После этого Мору лишь с величайшим трудом удавалось убедить Нэн ходить вместе с ним на обеды к Демойту. Но в глубине души он понимал – если бросить уговоры и начать ходить одному, враждебность Нэн к Демойту удвоится. И она сделает все, чтобы положить конец этой дружбе. Поэтому они ходили в гости вдвоем, но на обратном пути Нэн всякий раз давала волю своей язвительности. Вяло соглашаясь с жениными комментариями, Мор оправдывал свое мелкое предательство тем, что таким образом предотвращает более чувствительную для его самолюбия капитуляцию. Нэн соглашалась терпеть Демойта, но при условии, что Мор присоединится к ее неприязненному мнению. И чтобы умиротворить жену, Мор присоединялся, при этом не переставая мысленно бичевать себя за малодушие.

Мор прошел по асфальтированной площадке, по привычке стараясь не смотреть на окна классных комнат, за которыми все еще шли уроки. С некоторым разочарованием он вспомнил, что сегодня Демойт будет не один. Мор иногда заезжал на Подворье поздно вечером, уже после ужина. Но почему-то особенно драгоценны были для него короткие встречи перед обедом, когда, вырвавшись из тусклых школьных стен, он от души наслаждался отдыхом в необыкновенной гостиной Демойта. Мор радовался, когда к Демойту приходили гости, и вместе с тем ему нравилось встречаться со стариком наедине. И если он успевал приехать к шести, то обычно так и получалось. Но сегодня вечером эта художница, мисс Картер, наверняка будет там. По отношению к этой молодой особе Мор испытывал какое-то смутное любопытство.

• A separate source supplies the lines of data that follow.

/-- R363: the predicate instructions write p[pd] bit by bit from p[pa], p[pb] or s[s1], PLANES with the first min(s[s1], 64) bits set; PGET writes s[s1]
from p[pa] and no predicate. R229, R362: VREDSUM of an integer TYPE writes the wrapped sum of the active signed lanes to s[s1]; VREDMAX and VREDMIN of
one write a signed active lane that no active lane passes, or the lane format's identity where no lane is active. VREDSUM of a float TYPE adds the
active lanes from lane 0 upward from −0, rounding each sum; VREDMAX and VREDMIN of one pick by R229; the FP32 bits of the result are written. Each
takes two busy cycles. A predicate instruction with an undefined FUNC, or a field that its FUNC does not use not zero, encodes nothing. -/
def Obligations.PredicatesAndReductions : Prop :=
  (∀ (s : State) (t : Nat) (c : Ctx), c.Affords 1 →
     let a : Dword := c.th.p.getD (c.fld 22 20) 0
     let b : Dword := c.th.p.getD (c.fld 19 17) 0
     let x := c.th.reg (c.fld 16 12)
     (∀ row ∈ ([(.pand, 0, a &&& b), (.por, 1, a ||| b), (.pxor, 2, a ^^^ b), (.pandn, 3, a &&& ~~~ b), (.pnot, 4, ~~~ a), (.pset, 5, x)] :
         List ((Nat → Instr) × Nat × Dword)), s.hw.Runs t 0x17 row.2.1 c →
       exec (row.1 t) s = .next (s.withHw (s.hw.retire c { c.after with p := c.th.p.set (c.fld 25 23) row.2.2 } {} 1))) ∧
     (s.hw.Runs t 0x17 7 c → ∃ q : Dword, (∀ j < 64, q.getLsbD j = decide (j < x.toNat)) ∧
       exec (.planes t) s = .next (s.withHw (s.hw.retire c { c.after with p := c.th.p.set (c.fld 25 23) q } {} 1))) ∧
     (s.hw.Runs t 0x17 6 c → exec (.pget t) s = .next (s.withHw (s.hw.retire c (c.after.write (c.fld 16 12) a) {} 1)))) ∧
  (∀ (s : State) (t : Nat) (c : Ctx), c.Affords 2 →
     let ty := c.fld 8 6
     let n := laneBits ty
     let act := (List.range (laneCount ty)).filter (fun k => c.th.active (c.fld 11 9) n k)
     let x (k : Nat) := lane n (c.th.vr (c.fld 25 22)) k
     let wide (z : Nat) := if ty = 1 ∨ ty = 2 then (encodeFlt fp32 .rne false (decodeFlt (fltOf ty) z) 1).1 else z
     (s.hw.Runs t 0x16 3 c → 3 ≤ ty → exec (.vredsum t) s = .next (s.withHw (s.hw.retire c
         (c.after.write (c.fld 21 17) (BitVec.ofInt 64 (act.map (fun k => sLane ty (x k))).sum)) {} 2))) ∧
     (s.hw.Runs t 0x16 3 c → ty ≤ 2 →
       let r := act.foldl (fun (a : Nat × Counters) k =>
         let o := fpOp 0 (fltOf ty) (c.th.idx + k) c.v.ev.rank a.1 (x k) 0
         (o.1, a.2.join o.2)) (withSign (fltOf ty) true 0, {})
       exec (.vredsum t) s = .next (s.withHw (s.hw.retire c (c.after.write (c.fld 21 17) (BitVec.ofNat 64 (wide r.1))) r.2 2))) ∧
     (∀ row ∈ ([(.vredmax, 4, true), (.vredmin, 5, false)] : List ((Nat → Instr) × Nat × Bool)), s.hw.Runs t 0x16 row.2.1 c →
       ∃ r : Dword, exec (row.1 t) s = .next (s.withHw (s.hw.retire c (c.after.write (c.fld 21 17) r) {} 2)) ∧
         (3 ≤ ty → act ≠ [] → (∃ k ∈ act, r = BitVec.ofInt 64 (sLane ty (x k))) ∧
           ∀ k ∈ act, if row.2.2 then sLane ty (x k) ≤ r.toInt else r.toInt ≤ sLane ty (x k)) ∧
         (3 ≤ ty → act = [] → r = BitVec.ofInt 64 (if row.2.2 then -(2 ^ (n - 1)) else 2 ^ (n - 1) - 1)) ∧
         (ty ≤ 2 → act = [] → r = if row.2.2 then 0xFF800000 else 0x7F800000) ∧
         (ty ≤ 2 → ∀ k rest, act = k :: rest → r = BitVec.ofNat 64 (wide (rest.foldl (fun a j => fpPick (fltOf ty) row.2.2 a (x j))
           (fpPick (fltOf ty) row.2.2 (x k) (x k))))))) ∧
  (∀ w : Nat, bits w 31 26 = 0x17 → (7 < bits w 3 0 ∨ (bits w 3 0 ≤ 4 ∧ bits w 16 12 ≠ 0) ∨ (4 ≤ bits w 3 0 ∧ bits w 19 17 ≠ 0) ∨
    ((bits w 3 0 = 5 ∨ bits w 3 0 = 7) ∧ bits w 22 20 ≠ 0) ∨ (bits w 3 0 = 6 ∧ bits w 25 23 ≠ 0)) → opKey w = none)

/-- R366: VCVT converts N elements of the source, the wider side a whole register and the narrower at PART, rounds each once (to nearest even, or as the
group's ROUNDING with bit 1 set; a bare element's scale is the signed s[sb][7:0]) and leaves every other bit of v[vd] as it was; an exponent of −128
traps with ARITHMETIC (9). A NaN written in a bare format that has none is an open value (log 3). R237, R367: MXQ quantises the 32 FP32 lanes of v[v2]
and v[v2 + 1] as one MX block, its scale byte to s[s1] and its packed elements to v[v1], other bits zero; MXD decodes 32 packed elements under the
scale s[s1][7:0] into the FP32 lanes of v[v1] and v[v1 + 1], a scale of 0xFF as NaN with INVALID for each. Two busy cycles. The model's own choices in it: log 3, 90. -/
def Obligations.ConvertAndMxBlocks : Prop :=
  (∀ (s : State) (t : Nat) (c : Ctx), s.hw.Runs t 0x18 0 c →
     let src := c.fld 12 9
     let dst := c.fld 8 5
     let n := cvtCount src dst
     let bs := fmtBits src
     let bd := fmtBits dst
     let e := toSigned 8 (c.th.sr (c.fld 17 13) % 256)
     let bare := bareElem src || bareElem dst
     let from_ := if bs < bd then c.fld 4 2 * n else 0
     let lo := if bd < bs then c.fld 4 2 * n else 0
     let x (k : Nat) := cvtDecode src e (lane bs (c.th.vr (c.fld 21 18)) (from_ + k))
     let res (k : Nat) := cvtEncode dst (if c.fld 1 1 = 1 then c.rnd (c.th.idx + k) else .rne) c.x.cfg.arith.flushOut e (c.th.idx + k) c.v.ev.rank
       (Config.openValue (s.hw.fresh + k)).toNat (x k)
     let drawn := noNan dst && (List.range n).any (fun k => (x k).isNan)
     (bare = true → e = -128 → exec (.vcvt t) s = .next (s.withHw (s.hw.trap t 9 0 0))) ∧
     (¬ (bare = true ∧ e = -128) → c.Affords 1 →
       ∃ v : BitVec 512, (∀ j < 512, v.getLsbD j =
           if lo * bd ≤ j ∧ j < (lo + n) * bd then (res (j / bd - lo)).1.testBit (j % bd) else (c.th.vr (c.fld 25 22)).testBit j) ∧
         exec (.vcvt t) s = .next (s.withHw (({ s.hw with fresh := s.hw.fresh + (if drawn then n else 0) } : Hw).retire c (c.after.setV (c.fld 25 22) v.toNat)
           ((List.range n).foldl (fun a k => a.join (res k).2) {}) 1)))) ∧
  (∀ (s : State) (t : Nat) (c : Ctx), c.Affords 2 →
     let f := c.fld 12 9
     let v1 := c.fld 25 22
     let v2 := c.fld 21 18
     let x (k : Nat) : Val := f32 (lane 32 (c.th.vr (v2 + k / 16)) (k % 16))
     let q := mxBlock f (fun i => if c.fld 8 8 = 1 then c.rnd i else .rne) c.x.cfg.arith.flushOut c.v.ev.rank c.th.idx
       ((List.range 32).map (fun k => (x k, 1, false))) {}
     let scale := c.th.sr (c.fld 17 13) % 256
     let d (k : Nat) := encodeFlt fp32 .rne false (decodeElem f (scale, lane (fmtBits f) (c.th.vr v2) k)) 1
     (s.hw.Runs t 0x19 0 c → ∃ v : BitVec 512,
       (∀ k < 32, lane (fmtBits f) v.toNat k = nth q.2.1 k % 2 ^ fmtBits f) ∧ v.toNat < 2 ^ (32 * fmtBits f) ∧
       exec (.mxq t) s = .next (s.withHw (s.hw.retire c ((c.after.write (c.fld 17 13) (BitVec.ofNat 64 q.1)).setV v1 v.toNat) q.2.2 2))) ∧
     (s.hw.Runs t 0x1A 0 c → ∃ a b : BitVec 512,
       (∀ k < 16, lane 32 a.toNat k = (d k).1 % 2 ^ 32 ∧ lane 32 b.toNat k = (d (16 + k)).1 % 2 ^ 32) ∧
       exec (.mxd t) s = .next (s.withHw (s.hw.retire c ((c.after.setV v1 a.toNat).setV (v1 + 1) b.toNat)
         ((List.range 32).foldl (fun k j => k.join (if scale = 255 then ({} : Counters).addInvalid (c.th.idx + j) c.v.ev.rank else ({} : Counters).addFlags (d j).2)) {}) 2))))

/-! ### Combine instructions: streams, messages, control, traps -/

/-- R368, Table 12.10: an accumulate instruction whose windows grant its whole ranges adds each of its n elements into its own destination word by its
kind's rule, counting as Table 8.10 gives, and stores the words back; with FMT 15 each source word is merged into the destination word and nothing is
counted. The model's own choices in it: log 89, 90. -/
def Obligations.AccumulateResult : Prop :=
  ∀ row ∈ ([(.accL320, 0x20, 40, 4, 8, accLong 40), (.accL96, 0x21, 12, 4, 8, accLong 12),
      (.accF32, 0x22, 4, 16, 32, fun c acc i x => floatAdd i c.v.ev.rank acc (c.operand i x).1 (c.operand i x).2),
      (.accI32, 0x23, 4, 16, 32, fun c acc _ x => intAdd acc (decodeIntElem c.fmt x) {})] :
      List ((Nat → Instr) × Nat × Nat × Nat × Nat × (Ctx → Nat → Nat → Nat × Nat → Nat × Counters))),
    ∀ (s : State) (t : Nat) (c : Ctx),
      let w := row.2.2.1
      let n := c.sbv % 2 ^ 32
      let total := c.x.cfg.elems
      let width := fmtBits c.fmt
      let bytes := if c.fmt = 15 then n * w else if fmtMx c.fmt then payloadBytes c.fmt total else cdiv (n * width) 8
      let units := if c.fmt = 15 then n else cdiv n (if width < 8 then row.2.2.2.2.1 else row.2.2.2.1)
      let c' : Ctx := { c with th := c.after }
      let src := s.hw.winRead c' (c.th.win c.ws) c.sav bytes
      let old := cutWords w n (s.hw.winRead c' (c.th.win c.wd) (c.sdv * w) (n * w))
      let item (j : Nat) : Nat × Nat := (streamFields c.fmt total c.sdv n src).getD j (0, 0)
      let new (j : Nat) : Nat × Counters := if c.fmt = 15 then (longMerge w (nth old j) (nth (cutWords w n src) j), {})
        else row.2.2.2.2.2 c' (nth old j) (c.sdv + j) (item j)
      s.hw.Runs t row.2.1 0 c → n ≠ 0 → c.th.Grants c.ws true false c.sav bytes 4 → c.th.Grants c.wd true true (c.sdv * w) (n * w) 1 →
        (fmtMx c.fmt = true → c.sdv + n ≤ total) → c.Affords (1 + units) →
        exec (row.1 t) s = .next (s.withHw ((s.hw.winWrite c' (c.th.win c.wd) (c.sdv * w) ((List.range n).flatMap (fun j => leBytesN w (new j).1))).retire c
          c.after ((List.range n).foldl (fun a j => a.join (new j).2) {}) (1 + units)))

/-- R370, Tables 8.8 and 12.11: LFIN finishes each of n accumulator words from element s[sa] and writes the results, of 1, 2 or 4 bytes each, from byte
s[sd] of the destination window; SCOPY copies n bytes, as if through a temporary buffer. R368, R370, R371: a stream instruction whose count
s[sb][31:0] is zero changes no window and does not trap. A SCOPY whose count or an offset is no multiple of 4 traps with MISALIGNED (3); one with FMT
or FLAG not zero encodes nothing. -/
def Obligations.StreamFinishAndCopy : Prop :=
  (∀ (s : State) (t : Nat) (c : Ctx),
     let n := c.sbv % 2 ^ 32
     let c' : Ctx := { c with th := c.after }
     let size := fmtBits c.fmt / 8
     (∀ row ∈ ([(.lfinL320, 0x24, 40), (.lfinL96, 0x25, 12)] : List ((Nat → Instr) × Nat × Nat)),
       let w := row.2.2
       let old := cutWords w n (s.hw.winRead c' (c.th.win c.ws) (c.sav * w) (n * w))
       let new (j : Nat) := c'.lfinWord w (nth old j) (c.sav + j)
       s.hw.Runs t row.2.1 0 c → n ≠ 0 → c.th.Grants c.ws true false (c.sav * w) (n * w) 1 → c.th.Grants c.wd false true c.sdv (n * size) size →
         c.Affords (1 + cdiv n 16) →
         exec (row.1 t) s = .next (s.withHw ((s.hw.winWrite c' (c.th.win c.wd) c.sdv ((List.range n).flatMap (fun j => leBytesN size (new j).1))).retire c
           c.after ((List.range n).foldl (fun a j => a.join (new j).2) {}) (1 + cdiv n 16)))) ∧
     (s.hw.Runs t 0x26 0 c → n ≠ 0 → n % 4 = 0 → c.th.Grants c.ws true false c.sav n 4 → c.th.Grants c.wd false true c.sdv n 4 → c.Affords (1 + cdiv n 64) →
       exec (.scopy t) s = .next (s.withHw ((s.hw.winWrite c' (c.th.win c.wd) c.sdv (s.hw.winRead c' (c.th.win c.ws) c.sav n)).retire c
         c.after {} (1 + cdiv n 64))))) ∧
  (∀ row ∈ ([(.accL320, 0x20), (.accL96, 0x21), (.accF32, 0x22), (.accI32, 0x23), (.lfinL320, 0x24), (.lfinL96, 0x25), (.scopy, 0x26)] :
       List ((Nat → Instr) × Nat)), ∀ (s : State) (t : Nat) (c : Ctx), s.hw.Runs t row.2 0 c → c.sbv % 2 ^ 32 = 0 → c.Affords 1 →
     exec (row.1 t) s = .next (s.withHw (s.hw.retire c c.after {} 1))) ∧
  (∀ (s : State) (t : Nat) (c : Ctx), s.hw.Runs t 0x26 0 c → c.sbv % 2 ^ 32 ≠ 0 →
    (c.sbv % 2 ^ 32 % 4 ≠ 0 ∨ c.sav % 4 ≠ 0 ∨ c.sdv % 4 ≠ 0) → c.th.Grants c.ws true false c.sav (c.sbv % 2 ^ 32) 1 →
    c.th.Grants c.wd false true c.sdv (c.sbv % 2 ^ 32) 1 → ∃ win off, exec (.scopy t) s = .next (s.withHw (s.hw.trap t 3 win off))) ∧
   (∀ w : Nat, bits w 31 26 = 0x26 → bits w 4 0 ≠ 0 → opKey w = none)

Несколько месяцев тому назад умер ее отец и газеты запестрели некрологами и хвалебными отзывами о его картинах, а в этих заметках часто упоминалась и дочь. Кажется, она слыла талантливой. Эверард поделился впечатлением о ней, но ему, как выразилась Нэн, в том, что касается женского пола, доверять, в общем-то, было нельзя. Мысли о девушке улетучились как облачко, и Мор вновь задумался о Демойте.

Демойт и Тим Берк всегда были противниками в области политических взглядов. Но несмотря на это, Демойт поддерживал, к удивлению Мора, планы Тима – выдвинуть его, Мора, кандидатом от лейбористов. «Вреда от вас не будет, – говорил он Мору, – потому как, что бы вы там, в Вестминстере, ни делали, страной все равно управлять не вам, зато себе пользу принесете, вырветесь из этой проклятой рутины. Быть на побегушках у Эвви – жалкая роль, а больше вас здесь ничего не ждет. Мне думать больно об этом. Это так несправедливо». В последнем пункте Мор целиком соглашался с Демойтом. Но ему не хотелось, чтобы нынешним вечером, в присутствии Нэн, Демойт заговорил об этих планах, и поэтому надо успеть его предупредить. Ведь если Демойт голосует за, то Нэн тут же, по привычке, голосует против.

Гараж, где стояли учительские велосипеды, представлял собой ветхое деревянное строение, оплетенное вьюнком, скрытое в густых зарослях, именуемых «учительским» садиком. И существовал параграф в «Правилах поведения школьника», запрещающий ученикам приближаться к этому участку. От гаража вела усыпанная гравием и поросшая сорняками тропинка. По ней можно было проехать к площадке, на которой стоял новенький «остин» Эверарда и громадный дряхлый «моррис» Пруэтта. Мор отыскал свой велосипед, проехал по чуть бугристой дорожке между деревьями; затем, одолев площадку, подъехал к воротам, за которыми в нескольких шагах чернела гладкая лента асфальтового шоссе. Автомобили мчались в обоих направлениях, и Мору пришлось ждать. Наконец он перебрался на другую сторону и поехал по склону вверх, к железнодорожному мосту. Подъем был довольно крутой. Как обычно, он дал себе приказ – одолеть подъем единым махом, не сходя с велосипеда. И, как обычно, пришлось сделать передышку. Наконец он добрался до вершины и начал спускаться.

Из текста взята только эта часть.